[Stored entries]
☆ ☆ ☆ ☆
-- ==== Sys2Proof/Machine/Debug.lean ====
section
/-! DEFINITION. The debug unlock and its erase (R599, R600, R602, R603) and the test access port (R598, R600). -/
namespace Sys2Proof.Machine
open Sys2Proof

/-! ### Nonces (R599) -/

/-- 32 random bytes replace any earlier nonce. -/
def Dev.drawNonce (d : Dev) : Dev :=
  let v := d.draw 256
  let n := v.1.toNat
  ((List.range 8).foldl (fun d i => d.wr MGT_DBG_NONCE.NONCE (n / 2 ^ (32 * i)) 0 i) v.2).updMgmt (fun m => { m with nonce := some n })

def Dev.dropNonce (d : Dev) : Dev := d.updMgmt (fun m => { m with nonce := none })

def execNonceExpiry (s : State) : Out := ctl s Dev.dropNonce

/-! ### Tokens (R600) -/

def Dev.tokenOk (d : Dev) (t : List Byte) : Bool :=
  let key := t.take 97
  let part := fun (a n : Nat) => (t.drop a).take n
  let slot := ofBytes (part 144 1)
  t.length == 256 && (part 97 7 ++ part 145 7 ++ part 248 8).all (· == 0) &&
  d.mgmt.nonce == some (ofBytes (part 104 32)) && ofBytes (part 136 8) == d.rd SEQ_SERIAL.SERIAL &&
  decide (slot < 2) && keyOk d.part.dbgKeys slot key &&
  signatureOk key (part 104 48) (beNat (part 152 48)) (beNat (part 200 48))

/-! ### The erase (R602) -/

/-- Steps 1 to 5: DEPARTING, the first steps of a warm reset, and every memory and secret. Row tables of the slices stay. -/
def Dev.eraseStart (d : Dev) : Dev :=
  let d := (d.commitCut).warmA 2
  let d : Dev := { d with mem := [], badw := [], blk := [], lmem := [], lue := [], lce := [], imem := [], portsOff := true,
                          slices := d.slices.map (fun e => (e.1, { e.2 with raw := [] })) }
  ((d.wr MGT_DBG_STAT.STATE 1).wr MGT_DBG_STAT.BUSY 1).updMgmt (fun m => { m with keyErased := true, erasing := true, nonce := none })

/-- Step 6, and the port opens. Thermal shutdown holds it back as it does a warm reset. -/
def debugEraseDone (fails : List Nat) (verify : List Bool) (d : Dev) : Dev :=
  if !d.mgmt.erasing || (d.bit THM_STAT.SHUTDOWN && !d.cooled) then d
  else
    let d := (d.warmB fails).updMgmt (fun m => { m with erasing := false })
    let d := ((d.wr MGT_DBG_STAT.STATE 2).wr MGT_DBG_STAT.RESULT 1).wr MGT_DBG_STAT.BUSY 0
    (d.wearAdd 8 1).writeWear verify

def execDebugEraseDone (fails : List Nat) (verify : List Bool) (s : State) : Out := ctl s (debugEraseDone fails verify)

/-- An unlock with a token: the nonce is spent whatever comes of it. -/
def Dev.unlock (d : Dev) (token : Option (List Byte)) : Dev :=
  let ok := token.any d.tokenOk
  let d := d.dropNonce
  if d.rd MGT_DBG_STAT.STATE = 3 ∨ d.bit MGT_UPD_RESULT.BUSY then d.wr MGT_DBG_STAT.RESULT 3
  else if ok then d.eraseStart else d.wr MGT_DBG_STAT.RESULT 2

/-! ### MGT_DBG_CMD (R604) -/

def Dev.dbgCmd (d : Dev) (f : Dev → Dev) : Dev :=
  if d.bit MGT_DBG_STAT.BUSY then d.wr MGT_DBG_STAT.CMD_LOST 1 else f d

def Dev.dbgUnlock (d : Dev) : Dev :=
  d.dbgCmd (fun d => let r := d.stagedBytes (d.rd MGT_DBG_TOKEN.DA) 256; r.2.unlock r.1)

def execDbgChallenge (s : State) : Out := ctl s (fun d => d.dbgCmd Dev.drawNonce)
def execDbgUnlock (s : State) : Out := ctl s Dev.dbgUnlock
def execDbgNop (s : State) : Out := ctl s (fun d => d.dbgCmd (fun d => d))

/-! ### The test access port (R598): its clock is the tester's -/

/-- A change of the port, which nothing else stops. -/
def tapStep (s : State) (f : Dev → Dev) : Out := .next { s with dev := f s.dev }

def Dev.updTap (d : Dev) (f : Tap → Tap) : Dev := { d with tap := f d.tap }

/-- An instruction of half `h`. -/
def Dev.setIr (d : Dev) (h code : Nat) : Dev := d.updTap (fun t => { t with ir := FMap.set t.ir (h % 2) code })

/-- IDCODE is what a half holds after Test-Logic-Reset. -/
def Dev.irOf (d : Dev) (h : Nat) : Nat := FMap.get d.tap.ir 1 (h % 2)

def execTapTestLogicReset (s : State) : Out := tapStep s (fun d => d.updTap (fun t => { t with ir := [] }))
def execTapIdcode (h : Nat) (s : State) : Out := tapStep s (fun d => (d.setIr h 1).emit (.tdo (h % 2) 0x10352B9B))
def execTapBypass (h : Nat) (s : State) : Out := tapStep s (fun d => (d.setIr h 0xFF).emit (.tdo (h % 2) 0))

/-- EXTEST drives the boundary register; outside CRST_N it is BYPASS. -/
def execTapExtest (h v : Nat) (s : State) : Out :=
  tapStep s (fun d =>
    if d.crst then
      ((d.setIr h 0).updTap (fun t => { t with bnd := FMap.set t.bnd (h % 2) v })).emit (.boundary (h % 2) (some v))
    else (d.setIr h 0xFF).emit (.tdo (h % 2) 0))

/-- SAMPLE/PRELOAD: the levels of the balls are captured, and the boundary register loaded. -/
def execTapSamplePreload (h balls v : Nat) (s : State) : Out :=
  tapStep s (fun d =>
    ((d.setIr h 2).updTap (fun t => { t with bnd := FMap.set t.bnd (h % 2) v })).emit (.tdo (h % 2) balls))

/-- CLAMP: the outputs hold what the boundary register holds; outside CRST_N it is BYPASS. -/
def execTapClamp (h : Nat) (s : State) : Out :=
  tapStep s (fun d =>
    if d.crst then (d.setIr h 4).emit (.boundary (h % 2) (some (FMap.get d.tap.bnd 0 (h % 2))))
    else (d.setIr h 0xFF).emit (.tdo (h % 2) 0))

def execTapHighz (h : Nat) (s : State) : Out := tapStep s (fun d => (d.setIr h 5).emit (.boundary (h % 2) none))

/-- The bit that a cold reset samples. -/
def execTapDietest (h : Nat) (b : Bool) (s : State) : Out :=
  tapStep s (fun d =>
    let d := d.setIr h 0x10
    let rest := d.dieTest.filter (· != h % 2)
    { d with dieTest := if b then rest ++ [h % 2] else rest })

/-- DBG_UNLOCK: a capture draws a nonce and shows it; Update-DR submits a token. -/
def execTapDbgUnlock (capture : Bool) (token : Option Nat) (s : State) : Out :=
  tapStep s (fun d =>
    let d := (d.setIr 0 0x20).setIr 1 0x20
    if d.dark || d.bit MGT_DBG_STAT.BUSY then d
    else
      let d := if capture then (let d := d.drawNonce; d.emit (.tdo 0 (d.mgmt.nonce.getD 0))) else d
      match token with
      | some t => d.unlock (some (bytesOf t 256))
      | none => d)

/-- DBG_ACCESS: a capture shows STATUS and data of the last access, zeros until the port opens. -/
def execTapDbgAccess (s : State) : Out :=
  tapStep s (fun d =>
    let d := (d.setIr 0 0x21).setIr 1 0x21
    d.emit (.tdo 0 (if d.debugOpen then d.tap.res.1 * 2 ^ 80 + d.tap.res.2 else 0)))

end Sys2Proof.Machine
end

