-- ==== Sys2Proof/Machine/Step.lean ====
section
/-! DEFINITION. One step: the command that waits longest, or a tick of the time count when none waits. -/
namespace Sys2Proof.Machine
open Sys2Proof

/-- The command at the front of the queue runs on the device with the rest of the queue. -/
def step (s : State) : Host.Outcome State Fault Refusal :=
  match s.pending with
  | [] => .next { s with dev := s.dev.tick }
  | i :: rest => exec i { s with pending := rest }

/-- The command that a word spells goes to the front of the queue; no word spells one. -/
def State.withFetchWord (s : State) (nbits w : Nat) : State :=
  match decodeTableWord nbits w with
  | some i => { s with pending := i :: s.pending }
  | none => s

end Sys2Proof.Machine
end

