open Sys2Proof Sys2Proof.Machine Sys2Proof.Claims in
/-- R456, R458, R459, R460, R461, R463: A queue pair that may start its next entry takes it. NOP and SIGNAL end at
once, START writes the program and starts its core, HALT and RESUME act on theirs, SQEVICT evicts a context of the
tenant, REGW and REGR access a register, and COPY and FILL start a transfer whose requests then move bytes. An ended
command writes its completion entry and counts. VALID accepts the other fields only while it is 0. -/
def Obligations.HostQueueCommands : Prop :=
  ∀ (s : State) (q entry num v : Nat) (k : HqCmd) (e g : Dev), Live s →
    let d := s.dev
    let w := tenPart v
    let starts := QueueStarts d q entry k v e
    let done := fun (e : Dev) (status w2 : Nat) => e.hqEnd q k.num status w2 0
    let rda := (daOf k.rawDa).getD k.rawDa
    (starts → k.op = 0 → Gives (.hqNop q entry) s (e.hqOk q k w 0)) ∧
    (starts → 10 ≤ k.op → Gives (.hqNop q entry) s (e.hqOk q k w 0)) ∧
    (starts → k.op = 6 → Gives (.hqSignal q entry) s (e.hqOk q k w 0)) ∧
    (starts → k.op = 1 → Gives (.hqCopy q none entry true 0) s e) ∧
    (starts → k.op = 2 → Gives (.hqFill q none entry) s e) ∧
    (starts → CoreNamed q k v e g →
      (k.op = 3 → g.rd CORE_SEQ_STAT.STATE k.coreNo ≠ 1 → g.running k.coreNo = false → Gives (.hqStart q entry) s
        (((g.updCmd q k.num (fun x => { x with core := some k.coreNo })).writeProg k.coreNo k.prog).startCore k.coreNo)) ∧
      (k.op = 3 → g.running k.coreNo = true → Gives (.hqStart q entry) s (done g 10 0)) ∧
      (k.op = 4 → Gives (.hqHalt q entry) s ((g.haltReq k.coreNo).hqOk q k w 0)) ∧
      (k.op = 5 → Gives (.hqResume q entry) s ((g.resumeCore k.coreNo).hqOk q k w 0))) ∧
    (starts → k.op = 4 → e.protReg (q / 1024) w (CORE_SEQ_CTRL.addr k.coreNo 0 0) true = (false, g) → Gives (.hqHalt q entry) s
      (done (g.err 3 2 (unitHalf (q / 1024) 18 0) (2 ^ 47 + CORE_SEQ_CTRL.addr k.coreNo 0 0)) 4 0)) ∧
    (starts → k.op = 7 → e.ctxDa w k.ctx = none → Gives (.hqSqevict q entry) s (done e 4 0)) ∧
    (∀ da rec, starts → k.op = 7 → e.ctxDa w k.ctx = some da →
      e.agentRead (homeOf da (q / 1024 * 128)) (some w) da 64 = (some rec, g) → (ctxState rec = 1 ∨ ctxState rec = 2) → ctxTenant rec = k.tenant →
      let o := g.sqEvict (homeOf da (q / 1024 * 128)) w k.tenant 0 da rec
      Gives (.hqSqevict q entry) s (if o.val = 0 ∧ o.fault = 0 then o.dev.hqOk q k w 0 else o.dev.hqEnd q k.num 11 o.val 0)) ∧
    (starts → k.op = 8 → ∀ x, e.regAccess (.queue (q / 1024) (q % 1024)) rda 4 (some (word32 k.entry 8)) = (some x, g) →
      Gives (.hqRegw q entry) s (g.hqOk q k w x)) ∧
    (starts → k.op = 8 → e.regAccess (.queue (q / 1024) (q % 1024)) rda 4 (some (word32 k.entry 8)) = (none, g) →
      Gives (.hqRegw q entry) s (done g 4 0)) ∧
    (starts → k.op = 9 →
      (∀ x, e.regAccess (.queue (q / 1024) (q % 1024)) rda 4 none = (some x, g) → Gives (.hqRegr q entry) s (g.hqOk q k w x)) ∧
      (e.regAccess (.queue (q / 1024) (q % 1024)) rda 4 none = (none, g) → Gives (.hqRegr q entry) s (done g 4 0))) ∧
    ((d.hq q).cmds.find? (fun x => x.num == num && x.ended.isNone && x.op == 2) = some k →
      d.tenantEntry k.tenant = (some v, e) →
      (k.len = k.pos → Gives (.hqFill q (some num) 0) s (e.hqOk q k w 0)) ∧
      (k.pos < k.len → let n := min (k.len - k.pos) (toBlockEnd (k.da + k.pos : Nat))
        Gives (.hqFill q (some num) 0) s (e.hdmaOut q k w n (fillVal (word32 k.entry 8) (n / 4))))) ∧
    ((d.hq q).cmds.find? (fun x => x.num == num && x.ended.isNone && x.op == 1) = some k →
      d.tenantEntry k.tenant = (some v, e) → k.pos < k.len →
      let n := min (k.len - k.pos) (toBlockEnd (k.da + k.pos : Nat))
      let m := fun (x : Nat) => e.add PCIE_ATC_MISS.COUNT x (e.funcHalf (tenFunc v))
      (k.dir = 0 → Gives (.hqCopy q (some num) entry true 0) s
        (((m 0).add HDMA_BYTES_IN.BYTES n (q / 1024)).hdmaOut q k w n (entry % 256 ^ n))) ∧
      (k.dir = 0 → Gives (.hqCopy q (some num) entry false 1) s ((m 1).hdmaFail q k 5)) ∧
      (k.dir = 1 → Gives (.hqCopy q (some num) entry true 0) s ((m 0).hdmaIn q k w n)) ∧
      (k.dir = 2 → Gives (.hqCopy q (some num) entry true 0) s
        (e.hdmaMove q k w n))) ∧
    (d.hq q = HqSt.init → Gives (.hqFill q (some num) entry) s d ∧ Gives (.hqCommandComplete q num) s d) ∧
    (∀ st w2 bytes, (d.hq q).cmds.find? (fun x => x.num == num) = some k → k.ended = some (st, w2, bytes) →
      let c := (d.tenantEntry k.tenant).1
      let x := (d.tenantEntry k.tenant).2
      let e := if k.op = 3 ∧ st = 0 ∧ k.cuev then
        (x.cuePerform 0 k.cue k.cueN false k.tenant (c.map tenPart) 0 false).2 else x
      let f := (e.add HQ_CMDS.COUNT 1 (q / 1024)).updHq q (fun x => { x with cmds := x.cmds.filter (fun y => y.num != num) })
      let pi := f.rd HQ_QPn_IDX.CQ_PI (q / 1024) (q % 1024)
      let lg := f.rd HQ_QPn_SIZE.CQ_LOG2 (q / 1024) (q % 1024)
      let g := (f.emit (.hostWrite (tenFunc (c.getD 0)) (c.bind tenPasid)
        (f.rd HQ_QPn_CQ.ADDR (q / 1024) (q % 1024) + 16 * (pi % 2 ^ lg)) 16
        (st * 2 ^ 24 + word32 k.entry 0 % 2 ^ 16 + (f.rd HQ_QPn_IDX.SQ_CI (q / 1024) (q % 1024) * 2 ^ 16 +
          (if pi / 2 ^ lg % 2 = 0 then 1 else 0)) * 2 ^ 32 + w2 * 2 ^ 64 + (if st = 0 then 0 else bytes) * 2 ^ 96))).wr
        HQ_QPn_IDX.CQ_PI (pi + 1) (q / 1024) (q % 1024)
      let rings := (k.irq = true ∨ st ≠ 0) ∧ g.bit HQ_QPn_CTRL.IRQ_EN (q / 1024) (q % 1024) = true
      (k.drop = true → Gives (.hqCommandComplete q num) s f) ∧
      (k.drop = false → ¬rings → Gives (.hqCommandComplete q num) s g) ∧
      (k.drop = false → rings → Gives (.hqCommandComplete q num) s (g.sendMsix (tenFunc (c.getD 0))
        (vectorOf (tenFunc (c.getD 0)) (min 255 (g.rd HQ_QPn_CTRL.VECTOR (q / 1024) (q % 1024))))))) ∧
    (q < 2048 → d.qpValid q = false → Gives (.hqQpValidWrite q v) s
      (([HQ_QPn_CTRL.IRQ_EN, HQ_QPn_CTRL.SLOT, HQ_QPn_CTRL.VECTOR, HQ_QPn_CTRL.TENANT].foldl (fun d f =>
        d.wr f (v / 2 ^ f.lo) (q / 1024) (q % 1024)) d).wr HQ_QPn_CTRL.VALID (v / 2 ^ 31) (q / 1024) (q % 1024))) ∧
    (q < 2048 → d.qpValid q = true → v.testBit 31 = false →
      ([HQ_QPn_CTRL.IRQ_EN, HQ_QPn_CTRL.SLOT, HQ_QPn_CTRL.VECTOR, HQ_QPn_CTRL.TENANT].all (fun f =>
        v / 2 ^ f.lo % 2 ^ f.width == d.rd f (q / 1024) (q % 1024))) = true → Gives (.hqQpValidWrite q v) s (d.qpClear q))

open Sys2Proof Sys2Proof.Machine Sys2Proof.Claims in
/-- R393, R402, R404, R405, R407, R408, R409, R417: A packet that fails the steps of R393 changes only what those
steps record. A sequenced one in the window is placed, accepted and acknowledged, a duplicate is acknowledged, one
outside is dropped. Acknowledgements release packets. OPEN and OPEN_ACK open the connection, CLOSE and ABORT end it,
PROBE is answered and PROBE_RSP brings the round-trip time. -/
def Obligations.FabricPacketsReceived : Prop :=
  ∀ (s : State) (r : Rx) (f : Fft) (e g : Dev), Live s →
    let d := s.dev
    let c := f.dstConn
    let k := e.conn c
    let seq := fun (typ : Nat) => d.rxConn r f typ Conn.isOpen = (true, e)
    let fresh := k.psnRes f.psn = .accept
    let mark := some (⟨f.psn, fftFlag f 7, fftFlag f 6, f.rda / 4096⟩ : RxMark)
    let n := f.aux % 2 ^ 24 * 32
    let pumped := fun (x : Dev) => if (x.conn c).isOpen then x.pump c else x
    let settled := fun (x : Dev) => if (x.conn c).isOpen then x.settle c else x
    (d.rxConn r f 1 Conn.isOpen = (false, e) → Gives (.fftWrite r f) s e) ∧
    (∀ p, seq 1 → fresh → placeAt f false e = ((true, p), g) → Gives (.fftWrite r f) s (g.accepted r f p mark)) ∧
    (∀ p, seq 1 → fresh → placeAt f false e = ((false, p), g) → Gives (.fftWrite r f) s g) ∧
    (seq 1 → k.psnRes f.psn = .duplicate → Gives (.fftWrite r f) s (e.sendAck c (rxCe r))) ∧
    (seq 1 → k.psnRes f.psn = .outside → Gives (.fftWrite r f) s (e.dropFrame r.port 1)) ∧
    (seq 2 → fresh → e.allowed (connHalf c) k.part f.rda n false = (true, g) → Gives (.fftReadReq r f) s (pumped
      ((g.queuePkts c (dataPkts 3 none f.rda (f.payload % 2 ^ 48) n 0)).accepted r f false none))) ∧
    (seq 2 → fresh → e.allowed (connHalf c) k.part f.rda n false = (false, g) → Gives (.fftReadReq r f) s (pumped (g.abortConn c 5 f.rda))) ∧
    (∀ p, seq 3 → fresh → placeAt f true e = ((true, p), g) → Gives (.fftReadRsp r f) s (settled
      ((g.updConn c (fun x => x.readGot f.rda f.len p)).accepted r f p mark))) ∧
    (seq 4 → fresh → Gives (.fftSignal r f) s (e.accepted r f false none)) ∧
    (d.rxConn r f 4 Conn.isOpen = (false, e) → Gives (.fftSignal r f) s e) ∧
    (d.rxConn r f 5 Conn.isOpen = (true, e) → Gives (.fftAck r f) s ((e.ceBack r c).takeAck c f 0)) ∧
    (d.rxConn r f 5 Conn.isOpen = (false, e) → Gives (.fftAck r f) s e) ∧
    (d.rxConn r f 6 Conn.isOpen = (true, e) →
      let x := e.ceBack r c
      let named := ((x.conn c).txq.find? (fun p => p.psn == f.psn)).bind TxPkt.wr
      let status := if fftFlag f 4 then 6 else if fftFlag f 0 then 8 else 0
      let y := (named.bind (fun i => if status = 0 then none else some i)).elim x (fun i => x.updConn c (fun k => k.wrStatus i status))
      let bits := f.payload % 2 ^ 512
      let z := y.takeAck c f bits
      let above := fun (p : Nat) => (p + 2 ^ 24 - f.aux % 2 ^ 24 - 1) % 2 ^ 24
      Gives (.fftSack r f) s (((z.conn c).txq.filter (fun p => p.sent && !p.acked &&
        decide (z.rd FAB_RETX.REORDER ≤ ((List.range 512).filter (fun b => bits.testBit b && decide (above p.psn < b))).length) &&
        decide (above p.psn < 512))).foldl (fun x p => x.sendPsn c p.psn true) z)) ∧
    (d.rxConn r f 6 Conn.isOpen = (false, e) → Gives (.fftSack r f) s e) ∧
    (d.rxConn r f 8 (fun x => x.st == 1 || x.st == 2) false = (true, e) → e.peerOpens k = true →
      (k.st = 1 → Gives (.fftOpen r f) s ((e.goOpen c (max k.epoch f.aux)).sendOpenAck c)) ∧
      (k.st = 2 → k.epoch < f.aux → Gives (.fftOpen r f) s ((e.abortConn c 6).reopen c f.aux)) ∧
      (k.st = 2 → f.aux ≤ k.epoch → Gives (.fftOpen r f) s (e.sendOpenAck c))) ∧
    (d.rxConn r f 9 (fun x => x.st == 1 || x.st == 2) false = (true, e) →
      (e.peerOpens k = true → k.st = 1 → Gives (.fftOpenAck r f) s (e.goOpen c f.aux)) ∧
      (e.peerOpens k = true → k.st ≠ 1 → Gives (.fftOpenAck r f) s e) ∧
      (e.peerOpens k = false → Gives (.fftOpenAck r f) s (e.dropFrame r.port 2))) ∧
    (d.rxConn r f 10 Conn.isOpen = (true, e) →
      let x := ((e.wrFailAll c 1).updConn c (fun k =>
        { k.restart 4 k.epoch k.rate with next := k.sqPi, sqCi := k.sqPi })).teEnd c 1
      Gives (.fftClose r f) s ((x.colls.filter (fun y => y.uses c)).foldl (fun d y => d.collFail y 2 (y.rankOf c)) x)) ∧
    (d.rxConn r f 11 Conn.isOpen = (true, e) → let cause := if f.aux % 16 = 5 then 5 else 4
      Gives (.fftAbort r f) s ((e.poisonOpen c).abortMany [(c, cause, false, abortStatus cause, f.aux % 16)])) ∧
    (d.rxFft r f 12 = (true, e) → Gives (.fftProbe r f) s
      (e.sendPlain { e.newFft 13 f.srcDev with srcConn := f.dstConn, dstConn := f.srcConn })) ∧
    (d.rxFft r f 12 = (false, e) → Gives (.fftProbe r f) s e) ∧
    (∀ path t, d.rxFft r f 13 = (true, e) → FMap.find e.probes (c / 4096 % 2) = some (f.srcDev, path, t) →
      Gives (.fftProbeRsp r f) s (((({ e with probes := FMap.del e.probes (c / 4096 % 2) } : Dev).wr FPORT_TE_PROBE_RTT.NS
        (min (e.now - t) (2 ^ 32 - 1)) (4 * (c / 4096 % 2)))).teResult (c / 4096 % 2) 1 f.srcDev)) ∧
    (d.rxFft r f 13 = (false, e) → Gives (.fftProbeRsp r f) s e)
☆ ☆ ☆ ☆
[WHAT YOU NEED TO DO] Out of the data above, transcribe exactly and only the lines starting with the line that has "def Obligations.FabricPacketsReceived : Prop" and going on through the line that has "let bits := f.payload % 2 ^ 512", both included.

[TASK RESPONSE]
def Obligations.FabricPacketsReceived : Prop :=
  ∀ (s : State) (r : Rx) (f : Fft) (e g : Dev), Live s →
    let d := s.dev
    let c := f.dstConn
    let k := e.conn c
    let seq := fun (typ : Nat) => d.rxConn r f typ Conn.isOpen = (true, e)
    let fresh := k.psnRes f.psn = .accept
    let mark := some (⟨f.psn, fftFlag f 7, fftFlag f 6, f.rda / 4096⟩ : RxMark)
    let n := f.aux % 2 ^ 24 * 32
    let pumped := fun (x : Dev) => if (x.conn c).isOpen then x.pump c else x
    let settled := fun (x : Dev) => if (x.conn c).isOpen then x.settle c else x
    (d.rxConn r f 1 Conn.isOpen = (false, e) → Gives (.fftWrite r f) s e) ∧
    (∀ p, seq 1 → fresh → placeAt f false e = ((true, p), g) → Gives (.fftWrite r f) s (g.accepted r f p mark)) ∧
    (∀ p, seq 1 → fresh → placeAt f false e = ((false, p), g) → Gives (.fftWrite r f) s g) ∧
    (seq 1 → k.psnRes f.psn = .duplicate → Gives (.fftWrite r f) s (e.sendAck c (rxCe r))) ∧
    (seq 1 → k.psnRes f.psn = .outside → Gives (.fftWrite r f) s (e.dropFrame r.port 1)) ∧
    (seq 2 → fresh → e.allowed (connHalf c) k.part f.rda n false = (true, g) → Gives (.fftReadReq r f) s (pumped
      ((g.queuePkts c (dataPkts 3 none f.rda (f.payload % 2 ^ 48) n 0)).accepted r f false none))) ∧
    (seq 2 → fresh → e.allowed (connHalf c) k.part f.rda n false = (false, g) → Gives (.fftReadReq r f) s (pumped (g.abortConn c 5 f.rda))) ∧
    (∀ p, seq 3 → fresh → placeAt f true e = ((true, p), g) → Gives (.fftReadRsp r f) s (settled
      ((g.updConn c (fun x => x.readGot f.rda f.len p)).accepted r f p mark))) ∧
    (seq 4 → fresh → Gives (.fftSignal r f) s (e.accepted r f false none)) ∧
    (d.rxConn r f 4 Conn.isOpen = (false, e) → Gives (.fftSignal r f) s e) ∧
    (d.rxConn r f 5 Conn.isOpen = (true, e) → Gives (.fftAck r f) s ((e.ceBack r c).takeAck c f 0)) ∧
    (d.rxConn r f 5 Conn.isOpen = (false, e) → Gives (.fftAck r f) s e) ∧
    (d.rxConn r f 6 Conn.isOpen = (true, e) →
      let x := e.ceBack r c
      let named := ((x.conn c).txq.find? (fun p => p.psn == f.psn)).bind TxPkt.wr
      let status := if fftFlag f 4 then 6 else if fftFlag f 0 then 8 else 0
      let y := (named.bind (fun i => if status = 0 then none else some i)).elim x (fun i => x.updConn c (fun k => k.wrStatus i status))
      let bits := f.payload % 2 ^ 512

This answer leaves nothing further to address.